Formed integral with putter head body 12 is receiver 70 for putter head engagement boss 66. The receiver 70 is designed to allow pivotal, lie adjustable engagement of putter head body 12 to hosel 16 by use of threaded hosel attachment screw 46 which interfits through hosel hole 72 in putter head body 12 and engages with the threaded hole 68 of putter head engagement boss 66.
In the preferred embodiment, the hosel 16 is designed to be adjustable for use by either a left-handed or a right-handed player. To achieve this, angle selection notches 28 are mounted on both sides of the minimum angle selection guide 40. The golf putter can be configured for either right or left-handed players, depending on which group of angle selection notches are engaged with the angle selection tooth.
The angle selection tooth 26 is a projection which in the best mode is generally triangular in cross-section. The base of the triangle is mounted on the putter head body 12, as shown in FIG. 1. The apex of the triangle engages the angle selection tooth 28 chosen by the user. In the preferred embodiment, use of the angle selection notch nearest the minimum angle selection guide results in a shaft to head angle of ten and one-half degrees. Each additional angle selection notch 28 adds seven degrees to the angle. Thus, use of the first, second, third, fourth, etc., angle selection notch 28 results in shaft-to-head angles of ten and one-half degrees, seventeen and one-half degrees, twenty four and one-half degrees and thirty one and one-half degrees respectively.
Face plate assembly 14 is interchangeable with alternative face plate assemblies to allow for varying degrees of loft, including positive, negative and neutral, varying degrees of mass, and varying and alternate striking surfaces with different frictional characteristics. Face plate assembly 14 can be made of plastic or can also include a metal plate 30 which is encased in a resilient material 32. The resilient material 32 is preferably a plastic. A number of different face plate assemblies can be utilized, each with different loft angles, and if an enclosed metal plate is used, the face plate can have a different thickness and mass for metal plate 30 to adjust the weight of the putter over a range of selectable weight. An embodiment utilizing a metal plate encased in the face plate assembly is shown in FIGS. 3, 4, and 6. In either embodiment, the resilient material 32, is configured to form two engagement surfaces 74, which attach to the front surface 36 of putter head body 12, and a central slot 76 in face plate assembly 14. Central slot 76 allows face plate assembly 14 to flex towards putter head body 12 if a golf ball is struck with sufficient force. This allows face plate assembly 14 to act as a spring, and to impart energy to the golf ball through the rebounding of face plate assembly 14. Control slot 76, since it provides for a degree of separation between much of face plate assembly 14 and putter head body 12, allows minor imperfections in the casting which forms putter head body 12 or in the face plate assembly 14 to not affect the accuracy of the fit between face plate assembly 14 and putter head body 12.

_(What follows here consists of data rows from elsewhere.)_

/-- A request performed: it leaves the interface, its chain advances where it has one, and its tokens join the queue. -/
def Performed (s t : State) (c : Nat) (q : MemReq) (outs : List Token) : Prop :=
  (cellOf t c).reqs = (cellOf s c).reqs.filter (fun p => p.id != q.id) ∧
    (cellOf t c).outq = (cellOf s c).outq ++ outs ∧
    ∀ z, q.unord = false → (cellOf s c).chain q.colour q.iter = some z →
      (cellOf t c).chain q.colour q.iter =
        if q.osucc = 0 then none else some { z with last := q.oseq, lastsucc := q.osucc }

/-- A request may be performed now: nothing holds it, its place in its chain has come, and its outputs have room. -/
def Due (s : State) (c : Nat) (q : MemReq) : Prop :=
  (cellOf s c).reqs.find? (fun p => p.id == q.id) = some q ∧ (Work.of s).reqHeld c q = false ∧
    (q.unord = true ∨ ∃ z, (cellOf s c).chain q.colour q.iter = some z ∧
      (q.opred = z.last ∨ (q.opred = 0xFFF ∧ z.lastsucc = q.oseq))) ∧
    (cellOf s c).room (reserved (Tbl.vals (cellOf s c).twigs) + q.sends) = true

/-- A generator of a cell. -/
def genOf (s : State) (c u : Nat) : Gen := (cellOf s c).gen u

/-- The address of a generator's element: CUR and its index along each stride, modulo 2^64 (R185). -/
def elementAt (k : Gen) : Nat :=
  (((k.cur.toNat : Int) + ((List.range k.index.length).map fun d =>
    (k.index.getD d 0 : Int) * shStride k.shape d).sum) % 2 ^ 64).toNat

/-- A mapping entry of a cell. -/
def mapOf (s : State) (c k : Nat) : MapEntry := (cellOf s c).map k

/-! ## Remote accesses, links and glades -/

/-- A remote instruction's designator and address are sound: another module, an address of the space, aligned (R353). -/
def RemoteOk (s : State) (g : Nat) (a b : BitVec 5) (n : Nat) : Prop :=
  (reg s g b).toNat < 2 ^ 11 ∧ (reg s g b).toNat ≠ s.mod.modNo ∧ (reg s g a).toNat < 2 ^ 57 ∧ (reg s g a).toNat % n = 0

/-- A core's request as it travels, under the module's next number (R347, R353). -/
def requestOn (s : State) (g : Nat) (a b : BitVec 5) (op n : Nat) (data : List Byte) : RemoteReq where
  target := (reg s g b).toNat
  source := s.mod.modNo
  srcCell := false
  srcAgent := g
  ident := s.mod.nextIdent
  op := op
  amo := 0
  type := 0
  asid := (coreOf s g).asid
  super := (Work.of s).super g
  addr := (reg s g a).toNat
  size := n
  data := data
  entry := 0
  seq := 0

/-- The modules marked with one more, once. -/
def marked (m : Nat) (l : List Nat) : List Nat := if m ∈ l then l else l ++ [m]

/-- A message of a request put on a stream: it leaves, or waits here for the resume of a stream that a fault froze (R350). -/
def PutOn (s t : State) (st : Stream) (m : Msg) : Prop :=
  if st.frozen = true then t.outbox = s.outbox ∧ ∃ x, t.mod.stream st.isCell st.agent st.target = some x ∧
    x.queued.map reqMsg = st.queued.map reqMsg ++ [m]
  else t.outbox = s.outbox ++ [m]

/-- A core's remote instruction whose answer resumes its task: its request is put on its stream and its task waits for the request's answer; it waits at its own
address for a pair of its stream; and a target that no route reaches is marked and raises Peer Lost (R348, R349, R351, R353). -/
def SendsAndWaits (s : State) (g : Nat) (i : Instr) (d b : BitVec 5) (q : RemoteReq) : Prop :=
  let m := (reg s g b).toNat
  (∀ st live, (Work.of s).pair false g m = .free st → MaySuspend s g live ((coreOf s g).pc + 4) →
    Suspends s g i 7 (m + 65536 * (s.mod.nextIdent + 1)) none d ((coreOf s g).pc + 4) live false ∧
      ∃ t, exec i s = .next t ∧ PutOn s t st (.request q) ∧ t.mod.nextIdent = s.mod.nextIdent + 1) ∧
    (∀ live, (Work.of s).pair false g m = .wait → MaySuspend s g live (coreOf s g).pc →
      Suspends s g i 7 m none 0 (coreOf s g).pc live false) ∧
    ((Work.of s).pair false g m = .lost → Handles s g → exec i s = .next (withCore s g
      { inHandler s g 0x1A ((coreOf s g).pc.setWidth 64) 0 with lost := marked m (coreOf s g).lost }))

/-- The plan entry of a region. -/
def planOf (s : State) (r i : Nat) : Option Plan := (regionOf s r).plans[i]?

/-- A port of the module. -/
def portOf (s : State) (p : Nat) : Port := (Work.of s).port p

/-- A barrier of a grove. -/
def barrierOf (s : State) (g n : Nat) : Barrier := (groveOf s g).barrier n

/-- A slot of a glade of a grove. -/
def slotOf (s : State) (g z k : Nat) : GSlot := (Work.of s).gslot g z k

/-- A glade of a grove. -/
def gladeOf (s : State) (g z : Nat) : Option Glade := Tbl.find (groveOf s g).glades z

/-! ## The matrix array -/

/-- A grove's matrix array. -/
def mxOf (s : State) (g : Nat) : Mx := (Work.of s).mx g

/-- What a matrix instruction comes to: Permission, waiting, or done with a word for its destination and what holds then. -/
inductive MxSays where
  | fails
  | waits
  | does (v : Word) (post : State → Prop)

/-- A matrix instruction on a task core and in a twig alike: of the grove, the mode and its sources' words, what it comes
to; in a twig a null source makes it only write null and go on, and a failed check abandons the twig (R115, R251). -/
def MxRuns (s : State) (i : Instr) (d : Option (BitVec 5)) (srcs : List (BitVec 5))
    (how : Nat → Bool → List Word → MxSays) : Prop :=
  (∀ g, OnCore s g → i.coreOk = true → MayGo s g (coreOf s g).step.pc →
    match how g ((Work.of s).super g) (srcs.map (reg s g)) with
    | .fails => Raises s g i 0x09 0
    | .waits => Holds s g i
    | .does v post => ∃ t, Did s g i (d.getD 0) v t ∧ post t) ∧
  ∀ a t, OnTwig s a t →
    let put := fun (v : TVal) => match d with
      | some r => (t.put r v false).adv
      | none => t.adv
    ((∃ r ∈ srcs, (t.src r).null = true) → exec i s = .next (withTwig s a (put ⟨0, true⟩))) ∧
    ((∀ r ∈ srcs, (t.src r).null = false) →
      match how (agentGrove a) false (srcs.map fun r => (t.src r).bits.setWidth 64) with
      | .fails => ∃ u f, exec i s = .next u ∧ (Work.of u).twigAt a = none ∧
          (regionAt u (agentGrove a)).faults = (regionAt s (agentGrove a)).faults ++ [f] ∧ f.code = 0x09 ∧ u.mem = s.mem
      | .waits => exec i s = .next (withTwig s a { t with stall := some (t.stall.getD s.mod.cycle) })
      | .does v post => ∃ u, exec i s = .next u ∧ (Work.of u).twigAt a = some (put ⟨v.setWidth 256, false⟩) ∧ post u)

/-! ## Faults, stops and freezes -/

/-- A translation that a grove holds lets a supervisor's access write `n` bytes from `va` on to `la`, this module's memory that no
mapped range holds (R168, R179, R182, R442). -/
def SuperReaches (s : State) (g asid va la n : Nat) : Prop :=
  va + n ≤ 2 ^ 57 ∧
    (∃ x, (∀ i < n, (Work.of s).buffered g false asid (va + i) = some x) ∧ x.refuses needW false = false ∧
      x.attr.getLsbD 8 = true ∧ (x.pa + (va - x.base)) / 2 ^ 45 = s.mod.modNo ∧ (x.pa + (va - x.base)) % 2 ^ 45 = la) ∧
    la + n ≤ memTop ∧ ∀ i < n, (Work.of s).loc (la + i) = la + i ∧ (Work.of s).readOnly (la + i) = false

/-- Bytes written: those from `a` on are the list's, and every other byte is as it was. -/
def Written (s t : State) (a : Nat) (bs : List Byte) : Prop :=
  (∀ i < bs.length, byteAt t (a + i) = bs.getD i 0) ∧ ∀ b, b < a ∨ a + bs.length ≤ b → byteAt t b = byteAt s b

/-- A release takes effect at once: the region runs, and no stop of it has the number (R384, R400, R411). -/
abbrev ReleasesNow (s : State) (r : Nat) : Prop :=
  (regionOf s r).halted = false ∧ (regionOf s r).freezing = none ∧ (regionOf s r).stopped = false ∧ (regionOf s r).stopping = none

/-- The frozen object of a region under a release number. -/
def frozenOf (s : State) (r q : Nat) : Option Frozen := (regionOf s r).frozen.find? fun o => o.fseq == q && !o.stuck

/-- A release that completes: the object is frozen no more, memory stands, and what else holds. -/
def LetsGo (s : State) (i : Instr) (r : Nat) (o : Frozen) (also : State → Prop) : Prop :=
  ∃ t, exec i s = .next t ∧ (regionOf t r).frozen = (regionOf s r).frozen.filter (fun p => p.fseq != o.fseq) ∧ t.mem = s.mem ∧ also t

/-- An event that changes nothing. -/
def Idle (s : State) (i : Instr) : Prop :=
  ∃ t, exec i s = .next t ∧ t.mem = s.mem ∧ t.cores = s.cores ∧ t.cells = s.cells ∧ t.groves = s.groves ∧ t.regions = s.regions ∧
    t.mxs = s.mxs ∧ t.mod = s.mod

/-- An event that changes one region alone. -/
def RegionOnly (s : State) (i : Instr) (r : Nat) (x : Region) : Prop :=
  ∃ t, exec i s = .next t ∧ regionOf t r = x ∧ t.mem = s.mem ∧ t.cores = s.cores ∧ t.cells = s.cells ∧ t.groves = s.groves ∧
    t.mxs = s.mxs ∧ t.mod = s.mod

/-- An event that changes the module's own registers alone. -/
def ModuleOnly (s : State) (i : Instr) (m : Mod) : Prop :=
  ∃ t, exec i s = .next t ∧ t.mod = m ∧ t.mem = s.mem ∧ t.cores = s.cores ∧ t.cells = s.cells ∧ t.groves = s.groves ∧
    t.regions = s.regions ∧ t.mxs = s.mxs

end Sys2Proof.Safety
end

Interconnection and alignment of face plate assembly 14 to putter head body 12 is accomplished by use of threaded bushings 60 which are mounted either in the plastic of the face plate, or in the metal plate 30 of the face plate, and extend through and are surrounded by the encasing resilient material 32. Face plate screws 44 fit into recesses 48 on the rear surface 50 of putter head body 12. The recesses 48 extend to or into metal plate 38 encased in the putter head body 12. Face plate screws 44 rest in the recess 48 on the metal plate 38 and extend through holes therein to engage threaded bushings 60 of the face plate assembly 14. Engagement bushings 80, shown in FIGS. 4, may be attached to metal plate 38 and surround threaded bushings 60 from the face plate assembly 14. As the face plate screws are tightened, engagement surfaces 74 of the face plate assembly 14 are pulled into contact with engagement surfaces 78 on the putter head body. While the preferred embodiment utilizes screws and threaded bushings to attach face plate assembly 14 to putter head body 12, it should be readily apparent to one skilled in the art that other means of attachment are possible and operate within the bounds of this invention. These other means of attachment could include gluing, welding, bonding, brazing and thermal bonding.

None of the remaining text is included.